TASK TO COMPLETE
Below are some records. Print exactly the lines between the one holding "if c.state ≠ 1 then s" and the one holding "w), some r =>", inclusive, and nothing else.
(Beginning of DATASET CONTENT)
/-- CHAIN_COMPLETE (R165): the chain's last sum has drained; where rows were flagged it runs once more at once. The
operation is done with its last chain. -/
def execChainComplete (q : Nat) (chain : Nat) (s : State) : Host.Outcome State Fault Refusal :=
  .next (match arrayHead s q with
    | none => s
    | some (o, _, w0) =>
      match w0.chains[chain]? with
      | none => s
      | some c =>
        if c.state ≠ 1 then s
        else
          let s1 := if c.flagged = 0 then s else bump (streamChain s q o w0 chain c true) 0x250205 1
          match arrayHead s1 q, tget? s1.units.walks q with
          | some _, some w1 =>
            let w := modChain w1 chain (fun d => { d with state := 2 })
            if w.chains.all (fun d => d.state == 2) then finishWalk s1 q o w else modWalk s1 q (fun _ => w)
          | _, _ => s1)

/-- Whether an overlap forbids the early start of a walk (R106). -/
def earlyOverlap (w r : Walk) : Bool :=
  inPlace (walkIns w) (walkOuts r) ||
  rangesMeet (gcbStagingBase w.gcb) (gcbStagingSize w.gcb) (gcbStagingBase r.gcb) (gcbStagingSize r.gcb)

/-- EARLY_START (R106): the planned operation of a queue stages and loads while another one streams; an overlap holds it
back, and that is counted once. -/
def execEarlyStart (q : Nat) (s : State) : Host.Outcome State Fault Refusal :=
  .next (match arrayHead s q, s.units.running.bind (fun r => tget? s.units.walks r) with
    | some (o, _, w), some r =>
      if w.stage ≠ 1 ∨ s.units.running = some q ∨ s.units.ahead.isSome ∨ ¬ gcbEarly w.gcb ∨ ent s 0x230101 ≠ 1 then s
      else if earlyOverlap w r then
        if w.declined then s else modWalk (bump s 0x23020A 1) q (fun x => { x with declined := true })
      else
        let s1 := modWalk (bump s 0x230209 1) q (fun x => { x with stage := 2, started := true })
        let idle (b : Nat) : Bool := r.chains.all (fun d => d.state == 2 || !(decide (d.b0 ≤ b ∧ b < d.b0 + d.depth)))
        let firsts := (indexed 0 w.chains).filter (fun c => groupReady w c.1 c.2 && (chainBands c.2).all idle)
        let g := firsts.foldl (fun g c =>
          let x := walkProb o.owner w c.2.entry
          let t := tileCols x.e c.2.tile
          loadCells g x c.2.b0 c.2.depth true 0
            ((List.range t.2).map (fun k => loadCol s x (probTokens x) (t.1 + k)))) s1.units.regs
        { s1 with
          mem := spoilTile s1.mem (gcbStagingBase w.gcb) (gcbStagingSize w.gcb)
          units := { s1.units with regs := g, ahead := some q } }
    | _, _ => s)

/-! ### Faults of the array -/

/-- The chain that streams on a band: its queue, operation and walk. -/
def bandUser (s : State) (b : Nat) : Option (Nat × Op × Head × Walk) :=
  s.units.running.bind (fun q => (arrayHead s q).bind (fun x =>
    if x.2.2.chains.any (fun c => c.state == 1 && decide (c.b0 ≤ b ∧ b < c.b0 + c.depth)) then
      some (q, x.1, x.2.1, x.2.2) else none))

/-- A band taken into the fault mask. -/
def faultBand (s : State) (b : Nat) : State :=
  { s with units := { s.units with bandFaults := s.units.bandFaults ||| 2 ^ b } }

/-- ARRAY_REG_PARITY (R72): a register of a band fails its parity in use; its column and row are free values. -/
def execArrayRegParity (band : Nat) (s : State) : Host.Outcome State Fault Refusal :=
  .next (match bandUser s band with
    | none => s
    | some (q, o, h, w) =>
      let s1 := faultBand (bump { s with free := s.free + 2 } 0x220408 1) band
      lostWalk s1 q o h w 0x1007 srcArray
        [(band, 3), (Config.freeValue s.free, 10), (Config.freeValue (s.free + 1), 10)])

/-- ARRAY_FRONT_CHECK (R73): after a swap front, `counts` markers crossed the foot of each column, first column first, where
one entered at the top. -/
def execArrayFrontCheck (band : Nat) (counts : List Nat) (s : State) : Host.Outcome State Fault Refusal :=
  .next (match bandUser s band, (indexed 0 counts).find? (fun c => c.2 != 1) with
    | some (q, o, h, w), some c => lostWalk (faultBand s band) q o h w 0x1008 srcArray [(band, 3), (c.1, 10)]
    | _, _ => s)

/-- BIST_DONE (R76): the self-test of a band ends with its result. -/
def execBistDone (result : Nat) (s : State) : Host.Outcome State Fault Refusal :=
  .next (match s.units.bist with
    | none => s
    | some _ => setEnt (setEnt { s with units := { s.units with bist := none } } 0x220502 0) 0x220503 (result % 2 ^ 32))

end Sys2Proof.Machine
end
(End of DATASET CONTENT)
RESPONSE FOR THIS EXERCISE
        if c.state ≠ 1 then s
        else
          let s1 := if c.flagged = 0 then s else bump (streamChain s q o w0 chain c true) 0x250205 1
          match arrayHead s1 q, tget? s1.units.walks q with
          | some _, some w1 =>
            let w := modChain w1 chain (fun d => { d with state := 2 })
            if w.chains.all (fun d => d.state == 2) then finishWalk s1 q o w else modWalk s1 q (fun _ => w)
          | _, _ => s1)

/-- Whether an overlap forbids the early start of a walk (R106). -/
def earlyOverlap (w r : Walk) : Bool :=
  inPlace (walkIns w) (walkOuts r) ||
  rangesMeet (gcbStagingBase w.gcb) (gcbStagingSize w.gcb) (gcbStagingBase r.gcb) (gcbStagingSize r.gcb)

/-- EARLY_START (R106): the planned operation of a queue stages and loads while another one streams; an overlap holds it
back, and that is counted once. -/
def execEarlyStart (q : Nat) (s : State) : Host.Outcome State Fault Refusal :=
  .next (match arrayHead s q, s.units.running.bind (fun r => tget? s.units.walks r) with
    | some (o, _, w), some r =>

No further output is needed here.